LSTMs today are cool. Everything, well almost everything, in the modern Deep Learning landscape is made of LSTMs. I know that might be an exaggeration but, it can only be understated that they are absolutely indispensable. They make up everything directly or indirectly from Time Series(TS) to Neural Machine Translators(NMT) to Bidirectional Encoder Representation from Transformers(BERT) to Neural Turing Machine(NTM) to Differentiable Neural Computers(DNC) etc, and yet they are not very well understood. Whilst there are the elites that write frameworks (Tensorflow, Pytorch, etc), but they are not surprisingly very few in number. The common “Machine learning/Deep Learning” “man/programmer” at best knows how to use it. This is a multi-part series that will unravel the mystery behind LSTMs. Especially it’s gradient calculation when participating in a more complex model like NMT, BERT, NTM, DNC, etc. I do this using the first principles approach for which I have pure python implementation (Deep-Breathe) of most complex Deep Learning models.

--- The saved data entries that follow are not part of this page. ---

-- ==== Sys2Proof/Laws/Clients.lean ====
section
/-! SUPPORT. What is fixed of the client sequences whatever the open parameters are: every instruction of every sequence
can be expressed (R61), and a payload holds each of its pieces whole (R142 to R151). -/

namespace Sys2Proof.Machine.Client

/-! ## Fields and payloads -/

@[simp] theorem length_bytesOf (w : Nat) (f : Nat → Byte) : (bytesOf w f).length = w := by simp [bytesOf]

@[simp] theorem length_field (c : Config.ClientCmd) (f : Config.ClientField) (v : Nat) :
    (field c f v).length = fieldWidth c f := length_bytesOf _ _

/-- The open fields of a command leave room for the bytes whose number is given. -/
theorem fieldWidth_sum (c : Config.ClientCmd) :
    ((openFields c).map (fieldWidth c)).sum + givenBytes c ≤ Config.payloadMax := by
  by_cases h : ((openFields c).map (Config.clientFieldWidth c)).sum + givenBytes c ≤ Config.payloadMax
  · have : fieldWidth c = Config.clientFieldWidth c := funext fun f => if_pos h
    rwa [this]
  · have : fieldWidth c = fun _ => 0 := funext fun f => if_neg h
    rw [this]
    cases c <;> simp [openFields, givenBytes, Config.payloadMax, Config.bdaddrLen, Config.advDataLen]

/-- A payload holds each piece whole. -/
theorem piece_in_payload {n : Nat} (c : Config.ClientCmd) (pieces : Vector (List Byte) n) (i : Fin n) :
    pieces[i] <:+: payload c pieces := by
  have hm : gap c ((Config.clientOrder c n).symm i) ++ pieces[i] ∈
      List.ofFn fun j : Fin n => gap c j ++ pieces[Config.clientOrder c n j] :=
    (List.mem_ofFn' _ _).2 ⟨(Config.clientOrder c n).symm i, by simp⟩
  obtain ⟨l, r, hl⟩ := List.append_of_mem hm
  refine ⟨l.flatten ++ gap c ((Config.clientOrder c n).symm i), r.flatten ++ gap c n, ?_⟩
  rw [payload, hl]
  simp

/-- The bytes of a payload are those of its pieces and its gaps, in whatever order. -/
theorem length_payload {n : Nat} (c : Config.ClientCmd) (pieces : Vector (List Byte) n) :
    (payload c pieces).length =
      (∑ i : Fin n, pieces[i].length) + ∑ i ∈ Finset.range (n + 1), (gap c i).length := by
  have h : (List.ofFn fun i : Fin n => gap c i ++ pieces[Config.clientOrder c n i]).flatten.length =
      ∑ i : Fin n, ((gap c i).length + pieces[Config.clientOrder c n i].length) := by
    simp [List.length_flatten, List.map_ofFn, List.sum_ofFn, Function.comp_def]
  rw [payload, List.length_append, h, Finset.sum_add_distrib,
    Equiv.sum_comp (Config.clientOrder c n) fun i => pieces[i].length, Finset.sum_range_succ, Finset.sum_range]
  omega

theorem length_gap (c : Config.ClientCmd) (i : Nat) :
    (gap c i).length = if .gap i ∈ openFields c then fieldWidth c (.gap i) else 0 := by
  unfold gap
  split <;> simp

@[simp] theorem length_tickLo (mul : Nat) (ms : Word16) : (tickLo mul ms).length = 1 := rfl
@[simp] theorem length_tickHi (mul : Nat) (ms : Word16) : (tickHi mul ms).length = 1 := rfl

theorem length_advBody : advBody.length ≤ Config.advDataLen := by
  have h : ∀ p, (advPart p).length =
      if (advParts.map Config.advPartWidth).sum + 2 ≤ Config.advDataLen then Config.advPartWidth p else 0 :=
    fun p => length_bytesOf _ _
  simp only [advBody, List.length_append, h, Vector.length_toList]
  split
  · rename_i hs
    simp only [advParts, List.map_cons, List.map_nil, List.sum_cons, List.sum_nil] at hs
    omega
  · decide

/-- `ADV_DATA` has 31 bytes (R150). -/
theorem length_advData : advData.length = Config.advDataLen := by
  have := length_advBody
  simp only [advData, List.length_append, List.length_replicate]
  omega

/-! ## Every instruction of every sequence can be expressed (R61) -/

/-- Every instruction of a list can be expressed. -/
def Expressible (l : List Instr) : Prop := ∀ i ∈ l, i.wellFormed = true

theorem expressible_append {l m : List Instr} (hl : Expressible l) (hm : Expressible m) : Expressible (l ++ m) := by
  intro i hi
  rcases List.mem_append.1 hi with h | h
  · exact hl i h
  · exact hm i h

theorem expressible_cmd {ogf : BitVec 6} {ocf : BitVec 10} {p : List Byte} (h : p.length ≤ 255) :
    Expressible (cmd ogf ocf p) := by
  simp [Expressible, cmd, Instr.wellFormed, payloadFits_iff, h]

theorem setBdAddr_expressible (a : Vector Byte 6) : Expressible (setBdAddr a) := by
  refine expressible_append (l := [_]) (by simp [Expressible, Instr.wellFormed]) (expressible_cmd ?_)
  have := fieldWidth_sum .setBdAddr
  simp [openFields, givenBytes, Config.payloadMax, Config.bdaddrLen] at this
  simp [length_payload, length_gap, openFields, Config.bdaddrLen, Finset.sum_range_succ]
  omega

theorem setBaudRate_expressible (rate : Nat) : Expressible (setBaudRate rate) := by
  refine expressible_cmd ?_
  split
  · decide
  · have := (Config.baudRateLen rate).isLt
    simp at this ⊢
    omega

theorem setLeEventMask_expressible (mask : Nat) : Expressible (setLeEventMask mask) := by
  refine expressible_cmd ?_
  have := fieldWidth_sum .setLeEventMask
  simp [openFields, givenBytes, Config.payloadMax] at this
  simp [length_payload, length_gap, openFields]
  omega

theorem setScanEnable_expressible (e : Bool) (f : Nat) : Expressible (setScanEnable e f) := by
  refine expressible_cmd ?_
  have := fieldWidth_sum .setScanEnable
  simp [openFields, givenBytes, Config.payloadMax] at this
  simp [length_payload, length_gap, openFields, Fin.sum_univ_succ]
  omega

theorem setAdvertiseEnable_expressible (e : Bool) : Expressible (setAdvertiseEnable e) := by
  refine expressible_cmd ?_
  have := fieldWidth_sum .setAdvertiseEnable
  simp [openFields, givenBytes, Config.payloadMax] at this
  simp [length_payload, length_gap, openFields]
  omega

theorem setAdvertiseData_expressible : Expressible setAdvertiseData := by
  refine expressible_cmd ?_
  have := fieldWidth_sum .setAdvertiseData
  simp [openFields, givenBytes, Config.payloadMax, Config.advDataLen] at this
  simp [length_payload, length_gap, openFields, length_advData, Config.advDataLen]
  omega

theorem setScanParameters_expressible {type own filter : Nat} {ms1 ms2 : Word16} {l : List Instr}
    (h : setScanParameters type ms1 ms2 own filter = some l) : Expressible l := by
  unfold setScanParameters intervalCmd at h
  split at h
  · cases h
    refine expressible_append (by simp [Expressible, Instr.wellFormed]) (expressible_cmd ?_)
    have := fieldWidth_sum .setScanParameters
    simp [openFields, givenBytes, Config.payloadMax] at this
    simp [length_payload, length_gap, openFields, Fin.sum_univ_succ]
    omega
  · cases h

theorem seven_and_two (a b c d e f g h i : List Byte) :
    #v[a, b, c, d, e, f, g] ++ #v[h, i] = #v[a, b, c, d, e, f, g, h, i] := rfl

theorem setAdvertiseParameters_expressible {type own filter : Nat} {ms1 ms2 : Word16} {l : List Instr}
    (h : setAdvertiseParameters type ms1 ms2 own filter = some l) : Expressible l := by
  unfold setAdvertiseParameters intervalCmd at h
  split at h
  · cases h
    refine expressible_append (by simp [Expressible, Instr.wellFormed]) (expressible_cmd ?_)
    rw [seven_and_two]
    have := fieldWidth_sum .setAdvertiseParameters
    simp [openFields, givenBytes, Config.payloadMax] at this
    simp [length_payload, length_gap, openFields, Fin.sum_univ_succ]
    omega
  · cases h

theorem createConnection_expressible {peer : Vector Byte 6} {si sw cmin cmax : Word16} {own filter : Nat}
    {l : List Instr} (h : createConnection peer si sw own filter cmin cmax = some l) : Expressible l := by
  unfold createConnection at h
  split at h
  · cases h
    refine expressible_append (by simp [Expressible, Instr.wellFormed]) (expressible_cmd ?_)
    have := fieldWidth_sum .createConnection
    simp [openFields, givenBytes, Config.payloadMax, Config.bdaddrLen] at this
    simp [length_payload, length_gap, openFields, Config.bdaddrLen, Fin.sum_univ_succ, Finset.sum_range_succ]
    omega
  · cases h

/-- The wrappers' own times convert (R152), so their sequences are there. -/
theorem wrappers_exist : startActiveScanning.isSome = true ∧ startActiveAdvertising.isSome = true := by
  refine ⟨?_, ?_⟩
  · simp only [startActiveScanning, setScanParameters, intervalCmd, Option.isSome_map]
    rw [if_pos (by decide)]
    rfl
  · simp only [startActiveAdvertising, setAdvertiseParameters, intervalCmd]
    rw [if_pos (by decide)]
    rfl

/-! ## The ACL helper (R153) -/

/-- `sendSubscribe` sends exactly the bytes of a frame that can be expressed (R66). -/
theorem sendSubscribe_bytes (h : Nat) :
    let frame : Instr := .frameAcl (aclHandle h) aclTotalLen aclL2capLen Config.gattWrite.toList
    frame.wellFormed = true ∧ sendSubscribe h = (encode frame).map .wrbyte := by
  simp [Instr.wellFormed, aclHandle, aclTotalLen, aclL2capLen, sendSubscribe, encode]

end Sys2Proof.Machine.Client
end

What this article is not about?

  • This article will not talk about the conceptual model of LSTM, on which there is some great existing material here and here in the order of difficulty.
  • This is not about the differences between vanilla RNN and LSTMs, on which there is an awesome, if a somewhat difficult post, by Andrej.
  • This is not about how LSTMs mitigate the vanishing gradient problem, on which there is a little mathy but awesome posts here and here in the order of difficulty

What this article is about?

  • The reason why understanding LSTM’s inner working is vital is that it underpins the most important models of modern Artificial Intelligence.
  • Underpins memory augmented models and architecture.
  • Most often it is not used in its vanilla form. There is directionality involved, multiple layers involved, making it a complex moving piece in itself.
  • In this multi-part series, I get under the cover of an LSTM using Deep-Breathe especially its back-propagation when it is a part of a more complex model.

Context

Start with the simplest word-generation case-study. We train an LSTM network on a short story. Once trained, we ask it to generate new stories giving it a cue of a few starting words. The focus primarily is on the training process here.

  • Picking a starting point in the story that is randomly chosen.
  • The training process is feeding in a sequence of n words from the story and checking if (n+1)th word predicted by the model is correct or not. Back propagating and adjusting the weights of the model.
Image: figure-1: While there are many ways in which the RNNs can be used. For this example we consider the many-to-one organization.
figure-1: While there are many ways in which the RNNs can be used. For this example we consider the many-to-one organization.

Training Process

In the next few illustrations we are looking at primary the shape of input, how is the input fed in, when do we check the output before back-propagation happens, etc. All this without looking inside the LSTM Cell just yet. Batch=1(for parallelism), sequence=3(3 words in our example), size=10(vocabulary size 10 so our representation is a one-hot of size 10).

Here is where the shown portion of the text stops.